A+ R A-

Полынь-трава горькая... - 15

Содержание материала

 

 

На блоке в этот миг стояла глухая, ватная тишина, нарушаемая только непривычным, поражающим до глубины души незнакомым шипением пара и звуком льющейся воды. В ушах звенело от этой тишины, которая наступила после вулканических, оглушающих уда­ров стихии. Остро стал ощущаться воздух. Будто запах озона, только очень резкий. Запершило в горле...

Старший инженер управления блоком Борис Столярчук, бледный, с каким-то ищущим, беспомощным выражением смотрел на Акимова и Дятлова.

—              Спокойно!—сказал Акимов.— Мы все делали правильно...— И к Перевозченко:—Сбегай, Валера, наверх, посмотри, что там...

В этот миг распахнулась дверь из машинного зала. Влетел закоп­ченный старший машинист турбины Вячеслав Бражник. «Пожар в машзале!»—пронзительно выкрикнул он, добавил еще что-то непонятное и выскочил назад, в огонь и бешеную радиацию.

 

Бражник Вячеслав Степанович родился 3 марта 1957 года в городе Атбасар, Казахской ССР. В 1979 году начал трудовую деятельность на Чернобыльской АЭС в должности электромонтёра электрического цеха. В октябре 1980 года был переведён на должность машиниста-обходчика турбинного оборудования. Характеризовался как человек большой ответственности и профессионал, качественно выполняющий свою работу.

Одним из первых принялся к локализации аварии на ЧАЭС, перекрыв маслопровод, где были разорваны дренажи. Этими действиями предотвратил распространение пожара.

Умер 14 мая 1986 года в 6-й Московской клинической больнице от лучевой болезни.

 

Вслед за ним в машзал бросились Разим Давлетбаев и руководи­тель группы чернобыльского пусконаладочного предприятия Петр Паламарчук. Он вышел в ночь для снятия вибрационных характери­стик восьмого генератора совместно с сотрудниками Харьковского турбинного завода. К открытой двери подскочили Акимов и Дятлов. Там был ужас. Что-то невообразимое. Горело в нескольких местах на двенадцатой и нулевой отметках, на желтом пластикате валялись рас­каленные графитовые блоки и куски топлива, вокруг них разгоралось новое коптящее пламя. Седьмую турбину завалило обломками кров­ли. От завала вверх поднимался сизый дым. Чад, черный пепел, хлопь­ями спадающий вниз, хлещущее из разбитой трубы горячее масло, проломленная кровля, покачивающаяся над пропастью машзала и вот-вот готовая рухнуть панель перекрытия. Из разбитого фланца питательного насоса мощная струя кипятка бьет в стену конденсатного бокса. От пролома кровли вниз опускается густой черный столб радиоактивной графитовой пыли, расширяется у двенадцатой отмет­ки и спускается вниз, накрывая людей и оборудование...
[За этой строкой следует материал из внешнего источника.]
-- ==== Sys2Proof/Laws/KeepFls.lean ====
section
/-! SUPPORT. Each operation of Machine/Fls.lean leaves the register file and memory canonical and the queue as it is. -/

set_option linter.unusedTactic false
set_option linter.unreachableTactic false
set_option maxRecDepth 8000

namespace Sys2Proof.Machine

theorem State.flsIrq_keeps {qq : List Instr} (s : State) (bit : Nat) (h_s : Kept qq s) :
    Kept qq (State.flsIrq s bit) := by
  unfold State.flsIrq
  dsimp -failIfUnchanged only
  repeat' with_reducible first | assumption | apply State.irq_keeps | dsimp only

theorem State.cmdEnd_keeps {qq : List Instr} (s : State) (r : Nat) (h_s : Kept qq s) :
    Kept qq (State.cmdEnd s r) := by
  unfold State.cmdEnd
  dsimp -failIfUnchanged only
  repeat' with_reducible first | assumption | (intro _) | apply State.flsIrq_keeps | apply State.wr_keeps | apply kept_ite | dsimp only | split

theorem State.updFls_keeps {qq : List Instr} (s : State) (f : FlsState → FlsState) (h_s : Kept qq s) :
    Kept qq (State.updFls s f) := by
  unfold State.updFls
  dsimp -failIfUnchanged only
  repeat' with_reducible first | assumption | (intro _) | dsimp only | (apply kept_mk; dsimp only; apply kept_un)

theorem State.seqRead_keeps {qq : List Instr} (s : State) (h_s : Kept qq s) :
    Kept qq (State.seqRead s) := by
  unfold State.seqRead
  dsimp -failIfUnchanged only
  repeat' with_reducible first | assumption | (intro _) | apply State.updFls_keeps | apply State.wr_keeps | dsimp only | (apply kept_mk; dsimp only; apply kept_un)

theorem State.seqErr_keeps {qq : List Instr} (s : State) (h_s : Kept qq s) :
    Kept qq (State.seqErr s) := by
  unfold State.seqErr
  dsimp -failIfUnchanged only
  repeat' with_reducible first | assumption | (intro _) | apply State.seqRead_keeps | apply State.cmdEnd_keeps | apply State.bump_keeps | apply kept_ite | dsimp only | split

theorem State.afterU_keeps {qq : List Instr} (s : State) (off : Nat) (v : Nat) (h_s : Kept qq s) :
    Kept qq (State.afterU s off v) := by
  unfold State.afterU
  dsimp -failIfUnchanged only
  repeat' with_reducible first | assumption | (intro _) | apply State.seqErr_keeps | apply State.seqRead_keeps | apply State.updFls_keeps | apply State.cmdEnd_keeps | apply State.dmaPulse_keeps | apply State.wr_keeps | apply kept_ite | dsimp only | (apply kept_mk; dsimp only; apply kept_un) | split

theorem State.bootWp_keeps {qq : List Instr} (s : State) (port : Nat) (val : Word) (h_s : Kept qq s) :
    Kept qq (State.bootWp s port val) := by
  unfold State.bootWp
  dsimp -failIfUnchanged only
  repeat' with_reducible first | assumption | (intro _) | apply State.flsIrq_keeps | apply State.wr_keeps | apply kept_ite | dsimp only | split

theorem State.opStart_keeps {qq : List Instr} (s : State) (x : FlsOp) (h_s : Kept qq s) :
    Kept qq (State.opStart s x) := by
  unfold State.opStart
  dsimp -failIfUnchanged only
  repeat' with_reducible first | assumption | (intro _) | apply State.updFls_keeps | apply State.wr_keeps | dsimp only | (apply kept_mk; dsimp only; apply kept_un)

theorem State.eraseResume_keeps {qq : List Instr} (s : State) (vppOk : Bool) (h_s : Kept qq s) :
    Kept qq (State.eraseResume s vppOk) := by
  unfold State.eraseResume
  dsimp -failIfUnchanged only
  repeat' with_reducible first | assumption | (intro _) | apply State.opStart_keeps | apply State.updFls_keeps | apply State.cmdEnd_keeps | apply State.wr_keeps | apply kept_ite | dsimp only | (refine kept_pair (by assumption) ?_) | (refine kept_opt (by assumption) ?_) | (refine kept_opt1 (by assumption) ?_) | (apply kept_mk; dsimp only; apply kept_un) | split

theorem State.eraseSuspend_keeps {qq : List Instr} (s : State) (h_s : Kept qq s) :
    Kept qq (State.eraseSuspend s) := by
  unfold State.eraseSuspend
  dsimp -failIfUnchanged only
  repeat' with_reducible first | assumption | (intro _) | apply State.updFls_keeps | apply kept_ite | dsimp only | (apply kept_mk; dsimp only; apply kept_un) | split

theorem State.pwCheck_keeps {qq : List Instr} (s : State) (l : List Byte) (h_s : Kept qq s) :
    Kept qq (State.pwCheck s l) := by
  unfold State.pwCheck
  dsimp -failIfUnchanged only
  repeat' with_reducible first | assumption | (intro _) | apply State.cmdEnd_keeps | apply State.flsIrq_keeps | apply State.wr_keeps | apply kept_ite | dsimp only | split

theorem State.markProg_keeps {qq : List Instr} (s : State) (w : Nat) (n : Nat) (h_s : Kept qq s) :
    Kept qq (State.markProg s w n) := by
  unfold State.markProg
  dsimp -failIfUnchanged only
  repeat' with_reducible first | assumption | (intro _) | apply State.updFls_keeps | dsimp only | (apply kept_mk; dsimp only; apply kept_un)

theorem State.flsStart_keeps {qq : List Instr} (s : State) (op : Nat) (k : Nat) (words : List (Nat × List Byte)) (pw : List Byte) (vppOk : Bool) (h_s : Kept qq s) :
    Kept qq (State.flsStart s op k words pw vppOk) := by
  unfold State.flsStart
  dsimp -failIfUnchanged only
  repeat' with_reducible first | assumption | (intro _) | apply State.markProg_keeps | apply State.pwCheck_keeps | apply State.opStart_keeps | apply State.seqRead_keeps | apply State.cmdEnd_keeps | apply State.setBytes_keeps | apply State.wr_keeps | apply kept_ite | apply kept_ite1 | (refine kept_foldl ?_ (fun _ _ _ => ?_)) | (refine kept_foldl1 ?_ (fun _ _ _ => ?_)) | (refine kept_foldl2 ?_ (fun _ _ _ => ?_)) | dsimp only | (apply kept_mk; dsimp only; apply kept_un) | split

theorem State.eraseTail_keeps {qq : List Instr} (s : State) (off : Nat) (v : Nat) (vppOk : Bool) (h_s : Kept qq s) :
    Kept qq (State.eraseTail s off v vppOk) := by
  unfold State.eraseTail
  dsimp -failIfUnchanged only
  repeat' with_reducible first | assumption | (intro _) | apply State.flsStart_keeps | apply State.seqErr_keeps | apply State.updFls_keeps | apply kept_ite | dsimp only | (apply kept_mk; dsimp only; apply kept_un) | split

theorem State.markErased_keeps {qq : List Instr} (s : State) (w : Nat) (n : Nat) (h_s : Kept qq s) :
    Kept qq (State.markErased s w n) := by
  unfold State.markErased
  dsimp -failIfUnchanged only
  repeat' with_reducible first | assumption | (intro _) | apply State.updFls_keeps | dsimp only | (apply kept_mk; dsimp only; apply kept_un)

theorem State.eraseWhole_keeps {qq : List Instr} (s : State) (k : Nat) (h_s : Kept qq s) :
    Kept qq (State.eraseWhole s k) := by
  unfold State.eraseWhole
  dsimp -failIfUnchanged only
  repeat' with_reducible first | assumption | (intro _) | apply State.markErased_keeps | apply State.updFls_keeps | apply State.wr_keeps | dsimp only | (apply kept_mk; dsimp only; apply kept_un)

theorem State.wordData_keeps {qq : List Instr} (s : State) (off : Nat) (l : List Byte) (vppOk : Bool) (h_s : Kept qq s) :
    Kept qq (State.wordData s off l vppOk) := by
  unfold State.wordData
  dsimp -failIfUnchanged only
  repeat' with_reducible first | assumption | (intro _) | apply State.flsStart_keeps | apply State.seqErr_keeps | apply State.updFls_keeps | apply kept_ite | apply kept_ite1 | dsimp only | (apply kept_mk; dsimp only; apply kept_un) | split

theorem State.pageData_keeps {qq : List Instr} (s : State) (off : Nat) (l : List Byte) (vppOk : Bool) (h_s : Kept qq s) :
    Kept qq (State.pageData s off l vppOk) := by
  unfold State.pageData
  dsimp -failIfUnchanged only
  repeat' with_reducible first | assumption | (intro _) | apply State.flsStart_keeps | apply State.seqErr_keeps | apply State.updFls_keeps | apply State.wr_keeps | apply kept_ite | apply kept_ite1 | dsimp only | (refine kept_pair (by assumption) ?_) | (refine kept_opt (by assumption) ?_) | (refine kept_opt1 (by assumption) ?_) | (apply kept_mk; dsimp only; apply kept_un) | split

theorem State.pwData_keeps {qq : List Instr} (s : State) (off : Nat) (l : List Byte) (vppOk : Bool) (h_s : Kept qq s) :
    Kept qq (State.pwData s off l vppOk) := by
  unfold State.pwData
  dsimp -failIfUnchanged only
  repeat' with_reducible first | assumption | (intro _) | apply State.flsStart_keeps | apply State.seqErr_keeps | apply State.updFls_keeps | apply kept_ite | apply kept_ite1 | dsimp only | (apply kept_mk; dsimp only; apply kept_un) | split

theorem State.phaseWrite_keeps {qq : List Instr} (s : State) (off : Nat) (l : List Byte) (vppOk : Bool) (h_s : Kept qq s) :
    Kept qq (State.phaseWrite s off l vppOk) := by
  unfold State.phaseWrite
  dsimp -failIfUnchanged only
  repeat' with_reducible first | assumption | (intro _) | apply State.pwData_keeps | apply State.pageData_keeps | apply State.wordData_keeps | apply State.eraseTail_keeps | apply State.flsStart_keeps | apply State.seqErr_keeps | apply State.updFls_keeps | apply State.wr_keeps | apply kept_ite | dsimp only | (apply kept_mk; dsimp only; apply kept_un) | split

theorem State.flsCycle_keeps {qq : List Instr} (s : State) (off : Nat) (l : List Byte) (vppOk : Bool) (h_s : Kept qq s) :
    Kept qq (State.flsCycle s off l vppOk) := by
  unfold State.flsCycle
  dsimp -failIfUnchanged only
  repeat' with_reducible first | assumption | (intro _) | apply State.phaseWrite_keeps | apply State.eraseSuspend_keeps | apply State.eraseResume_keeps | apply State.afterU_keeps | apply State.seqErr_keeps | apply State.seqRead_keeps | apply State.flsIrq_keeps | apply State.wr_keeps | apply kept_ite | dsimp only | split

theorem State.flsLost_keeps {qq : List Instr} (s : State) (h_s : Kept qq s) :
    Kept qq (State.flsLost s) := by
  unfold State.flsLost
  dsimp -failIfUnchanged only
  repeat' with_reducible first | assumption | (intro _) | apply State.updFls_keeps | apply State.setBytes_keeps | apply State.drawn_keeps | (refine kept_foldl ?_ (fun _ _ _ => ?_)) | (refine kept_foldl1 ?_ (fun _ _ _ => ?_)) | (refine kept_foldl2 ?_ (fun _ _ _ => ?_)) | dsimp only | (apply kept_mk; dsimp only; apply kept_un)

theorem State.flsReadOp_keeps {qq : List Instr} (s : State) (a : Nat) (n : Nat) (ecc : Nat) (h_s : Kept qq s) :
    Kept qq (State.flsReadOp s a n ecc).1 := by
  unfold State.flsReadOp
  dsimp -failIfUnchanged only
  repeat' with_reducible first | assumption | (intro _) | apply State.flsIrq_keeps | apply State.hwPost_keeps | apply State.drawn_keeps | apply State.bump_keeps | apply kept_ite | apply kept_ite1 | dsimp only | (apply kept_mk; dsimp only; apply kept_un) | split

theorem setMap_keeps {qq : List Instr} (s : State) (f : Nat → Fld) (k : Nat) (b : Bool) (h_s : Kept qq s) :
    Kept qq (setMap s f k b) := by
  unfold setMap
  dsimp -failIfUnchanged only
  repeat' with_reducible first | assumption | (intro _) | apply State.wb_keeps | dsimp only

theorem State.showPpb_keeps {qq : List Instr} (s : State) (h_s : Kept qq s) :
    Kept qq (State.showPpb s) := by
  unfold State.showPpb
  dsimp -failIfUnchanged only
  repeat' with_reducible first | assumption | (intro _) | apply State.wr_keeps | (refine kept_foldl ?_ (fun _ _ _ => ?_)) | (refine kept_foldl1 ?_ (fun _ _ _ => ?_)) | (refine kept_foldl2 ?_ (fun _ _ _ => ?_)) | dsimp only
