-- ==== Sys2Proof/Laws/KeepSprExec.lean ====
section
/-! SUPPORT. Each operation of Machine/SprExec.lean leaves the register file and memory canonical and the queue as it is. -/

set_option linter.unusedTactic false
set_option linter.unreachableTactic false
set_option maxRecDepth 8000

namespace Sys2Proof.Machine

theorem State.setPc_keeps {qq : List Instr} (s : State) (sp : Spire) (n : Nat) (h_s : Kept qq s) :
    Kept qq (State.setPc s sp n) := by
  unfold State.setPc
  dsimp -failIfUnchanged only
  repeat' with_reducible first | assumption | (intro _) | apply State.updSpire_keeps | dsimp only | (apply kept_mk; dsimp only; apply kept_un)

theorem State.adv_keeps {qq : List Instr} (s : State) (sp : Spire) (h_s : Kept qq s) :
    Kept qq (State.adv s sp) := by
  unfold State.adv
  dsimp -failIfUnchanged only
  repeat' with_reducible first | assumption | apply State.setPc_keeps | dsimp only

theorem State.aluDo_keeps {qq : List Instr} (s : State) (sp : Spire) (fn : Nat) (rd : Nat) (a : Nat) (b : Nat) (h_s : Kept qq s) :
    Kept qq (State.aluDo s sp fn rd a b) := by
  unfold State.aluDo
  dsimp -failIfUnchanged only
  repeat' with_reducible first | assumption | (intro _) | apply State.adv_keeps | apply State.setW_keeps | apply State.updSpire_keeps | apply kept_ite | apply kept_ite1 | dsimp only | (apply kept_mk; dsimp only; apply kept_un) | split

theorem State.armDo_keeps {qq : List Instr} (s : State) (sp : Spire) (c : Nat) (tgt : Nat) (act : Nat) (rep : Nat) (epoch : Nat) (h_s : Kept qq s) :
    Kept qq (State.armDo s sp c tgt act rep epoch).1 := by
  unfold State.armDo
  dsimp -failIfUnchanged only
  repeat' with_reducible first | assumption | (intro _) | apply State.cmpCtlStore_keeps | apply State.cmpArm_keeps | apply State.wr_keeps | apply kept_ite | apply kept_ite1 | dsimp only | split

theorem State.busCheck_keeps {qq : List Instr} (s : State) (sp : Spire) (pc : Nat) (h_s : Kept qq s) :
    Kept qq (State.busCheck s sp pc) := by
  unfold State.busCheck
  dsimp -failIfUnchanged only
  repeat' with_reducible first | assumption | apply State.setPc_keeps | apply State.machineCheck_keeps | dsimp only

theorem State.clsEnd_keeps {qq : List Instr} (s : State) (sp : Spire) (refused : Bool) (h_s : Kept qq s) :
    Kept qq (State.clsEnd s sp refused) := by
  unfold State.clsEnd
  dsimp -failIfUnchanged only
  repeat' with_reducible first | assumption | (intro _) | apply State.adv_keeps | apply State.updSpire_keeps | dsimp only | (apply kept_mk; dsimp only; apply kept_un)

theorem State.clsRes_keeps {qq : List Instr} (s : State) (sp : Spire) (rd : Nat) (v : Option Nat) (h_s : Kept qq s) :
    Kept qq (State.clsRes s sp rd v) := by
  unfold State.clsRes
  dsimp -failIfUnchanged only
  repeat' with_reducible first | assumption | apply State.clsEnd_keeps | apply State.setW_keeps | dsimp only | (refine kept_pair (by assumption) ?_) | (refine kept_opt (by assumption) ?_) | (refine kept_opt1 (by assumption) ?_) | split

theorem State.fetchDo_keeps {qq : List Instr} (s : State) (sp : Spire) (f : State → State) (h_s : Kept qq s) (h_f : ∀ (x0 : State), Kept qq x0 → Kept qq (f x0)) :
    Kept qq (State.fetchDo s sp f) := by
  unfold State.fetchDo
  dsimp -failIfUnchanged only
  repeat' with_reducible first | assumption | (intro _) | apply State.machineCheck_keeps | apply h_f | apply kept_ite | dsimp only | split

theorem State.opALU_keeps {qq : List Instr} (s : State) (sp : Spire) (w : Nat) (h_s : Kept qq s) :
    Kept qq (State.opALU s sp w) := by
  unfold State.opALU
  dsimp -failIfUnchanged only
  repeat' with_reducible first | assumption | apply State.aluDo_keeps | dsimp only

theorem State.opALUI_keeps {qq : List Instr} (s : State) (sp : Spire) (w : Nat) (h_s : Kept qq s) :
    Kept qq (State.opALUI s sp w) := by
  unfold State.opALUI
  dsimp -failIfUnchanged only
  repeat' with_reducible first | assumption | apply State.aluDo_keeps | dsimp only

theorem State.opLDI_keeps {qq : List Instr} (s : State) (sp : Spire) (w : Nat) (h_s : Kept qq s) :
    Kept qq (State.opLDI s sp w) := by
  unfold State.opLDI
  dsimp -failIfUnchanged only
  repeat' with_reducible first | assumption | apply State.adv_keeps | apply State.setW_keeps | dsimp only

theorem State.opLUI_keeps {qq : List Instr} (s : State) (sp : Spire) (w : Nat) (h_s : Kept qq s) :
    Kept qq (State.opLUI s sp w) := by
  unfold State.opLUI
  dsimp -failIfUnchanged only
  repeat' with_reducible first | assumption | apply State.adv_keeps | apply State.setW_keeps | dsimp only

theorem State.jump_keeps {qq : List Instr} (s : State) (sp : Spire) (n : Nat) (h_s : Kept qq s) :
    Kept qq (State.jump s sp n) := by
  unfold State.jump
  dsimp -failIfUnchanged only
  repeat' with_reducible first | assumption | apply State.setPc_keeps | apply State.flow_keeps | dsimp only

theorem State.opBR_keeps {qq : List Instr} (s : State) (sp : Spire) (w : Nat) (h_s : Kept qq s) :
    Kept qq (State.opBR s sp w) := by
  unfold State.opBR
  dsimp -failIfUnchanged only
  repeat' with_reducible first | assumption | (intro _) | apply State.jump_keeps | apply State.adv_keeps | apply State.updSpire_keeps | apply kept_ite | dsimp only | split

theorem State.opCBR_keeps {qq : List Instr} (s : State) (sp : Spire) (w : Nat) (h_s : Kept qq s) :
    Kept qq (State.opCBR s sp w) := by
  unfold State.opCBR
  dsimp -failIfUnchanged only
  repeat' with_reducible first | assumption | apply State.jump_keeps | apply State.adv_keeps | apply kept_ite | dsimp only | split

theorem State.opCALL_keeps {qq : List Instr} (s : State) (sp : Spire) (w : Nat) (h_s : Kept qq s) :
    Kept qq (State.opCALL s sp w) := by
  unfold State.opCALL
  dsimp -failIfUnchanged only
  repeat' with_reducible first | assumption | (intro _) | apply State.jump_keeps | apply State.machineCheck_keeps | apply State.updSpire_keeps | apply kept_ite | dsimp only | (apply kept_mk; dsimp only; apply kept_un) | split

theorem State.opNOP_keeps {qq : List Instr} (s : State) (sp : Spire) (_w : Nat) (h_s : Kept qq s) :
    Kept qq (State.opNOP s sp _w) := by
  unfold State.opNOP
  dsimp -failIfUnchanged only
  repeat' with_reducible first | assumption | apply State.adv_keeps | dsimp only

theorem State.opRET_keeps {qq : List Instr} (s : State) (sp : Spire) (_w : Nat) (h_s : Kept qq s) :
    Kept qq (State.opRET s sp _w) := by
  unfold State.opRET
  dsimp -failIfUnchanged only
  repeat' with_reducible first | assumption | (intro _) | apply State.jump_keeps | apply State.machineCheck_keeps | apply State.updSpire_keeps | dsimp only | (refine kept_pair (by assumption) ?_) | (refine kept_opt (by assumption) ?_) | (refine kept_opt1 (by assumption) ?_) | (apply kept_mk; dsimp only; apply kept_un) | split

theorem State.opHALT_keeps {qq : List Instr} (s : State) (sp : Spire) (_w : Nat) (h_s : Kept qq s) :
    Kept qq (State.opHALT s sp _w) := by
  unfold State.opHALT
  dsimp -failIfUnchanged only
  repeat' with_reducible first | assumption | apply State.adv_keeps | apply State.sprLeave_keeps | dsimp only

theorem State.opFENCE_keeps {qq : List Instr} (s : State) (sp : Spire) (_w : Nat) (h_s : Kept qq s) :
    Kept qq (State.opFENCE s sp _w) := by
  unfold State.opFENCE
  dsimp -failIfUnchanged only
  repeat' with_reducible first | assumption | apply State.adv_keeps | dsimp only

theorem State.opLD_keeps {qq : List Instr} (s : State) (sp : Spire) (w : Nat) (h_s : Kept qq s) :
    Kept qq (State.opLD s sp w) := by
  unfold State.opLD
  dsimp -failIfUnchanged only
  repeat' with_reducible first | assumption | (intro _) | apply State.busCheck_keeps | apply State.adv_keeps | apply State.busWord_keeps | apply State.setW_keeps | apply kept_ite | apply kept_ite1 | dsimp only | split

theorem State.opST_keeps {qq : List Instr} (s : State) (sp : Spire) (w : Nat) (h_s : Kept qq s) :
    Kept qq (State.opST s sp w) := by
  unfold State.opST
  dsimp -failIfUnchanged only
  repeat' with_reducible first | assumption | (intro _) | apply State.busCheck_keeps | apply State.adv_keeps | apply State.busWrite_keeps | apply kept_ite | apply kept_ite1 | dsimp only | split

theorem State.opGETANG_keeps {qq : List Instr} (s : State) (sp : Spire) (w : Nat) (h_s : Kept qq s) :
    Kept qq (State.opGETANG s sp w) := by
  unfold State.opGETANG
  dsimp -failIfUnchanged only
  repeat' with_reducible first | assumption | (intro _) | apply State.adv_keeps | apply State.setW_keeps | apply State.updSpire_keeps | dsimp only | (apply kept_mk; dsimp only; apply kept_un)

theorem State.opARM_keeps {qq : List Instr} (s : State) (sp : Spire) (w : Nat) (h_s : Kept qq s) :
    Kept qq (State.opARM s sp w) := by
  unfold State.opARM
  dsimp -failIfUnchanged only
  repeat' with_reducible first | assumption | (intro _) | apply State.clsEnd_keeps | apply State.armDo_keeps | dsimp only

theorem State.tryWait_keeps {qq : List Instr} (s : State) (sp : Spire) (x : SprWait) (h_s : Kept qq s) :
    OptKept qq (State.tryWait s sp x) := by
  unfold State.tryWait
  dsimp -failIfUnchanged only
  repeat' with_reducible first | assumption | (intro _) | apply State.clsEnd_keeps | apply State.adv_keeps | apply State.setW_keeps | apply State.pop_keeps | apply State.updSpire_keeps | apply kept_ite | apply kept_ite1 | dsimp only | (refine kept_pair (by assumption) ?_) | (refine kept_opt (by assumption) ?_) | (refine kept_opt1 (by assumption) ?_) | apply optKept_some | apply optKept_none | apply optKept_ite | (apply kept_mk; dsimp only; apply kept_un) | split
Акимов бросается к телефону: «Ноль два! Быстро!.. Да-да! Пожар в машзале!.. Кровля тоже!.. Да-да!.. Уже выехали?! Молодцы!.. Быст­ро!..»

Караул лейтенанта Правика уже разворачивал свои машины у стен машзала, уже началось...

Дятлов выскочил из БЩУ и, гремя бутсами, поскальзываясь с раз­дирающим душу скрежетом на битом стекле, вбежал в помещение ре­зервного пульта управления, что вплотную к лестнично-лифтовому блоку. Нажал кнопку АЗ-5 и ключ обесточивания сервоприводов. По­здно. Зачем? Реактор разрушен... Но Анатолий Степанович Дятлов считал иначе: реактор цел, взорвался бак СУЗ в центральном зале. Реактор цел... Реактор цел...

Стекла в помещении РПУ выбиты, с визгом проскальзывают под ногами, сильно пахнет озоном. Дятлов выглянул в окно, высунув го­лову наружу. Ночь. Гул и клекот бушующего наверху пожара. В красноватом отсвете огня виден страшный завал из строительных конст­рукций, балок, бетона и кирпича. На асфальте вокруг блока что-то валяется. Очень густо. Черным-черно... Но в сознание не шло, что это графит из реактора. Как и в машзале. Там тоже глаза видели раскаленные куски графита и топлива. Однако сознание не принимало страшный смысл увиденного.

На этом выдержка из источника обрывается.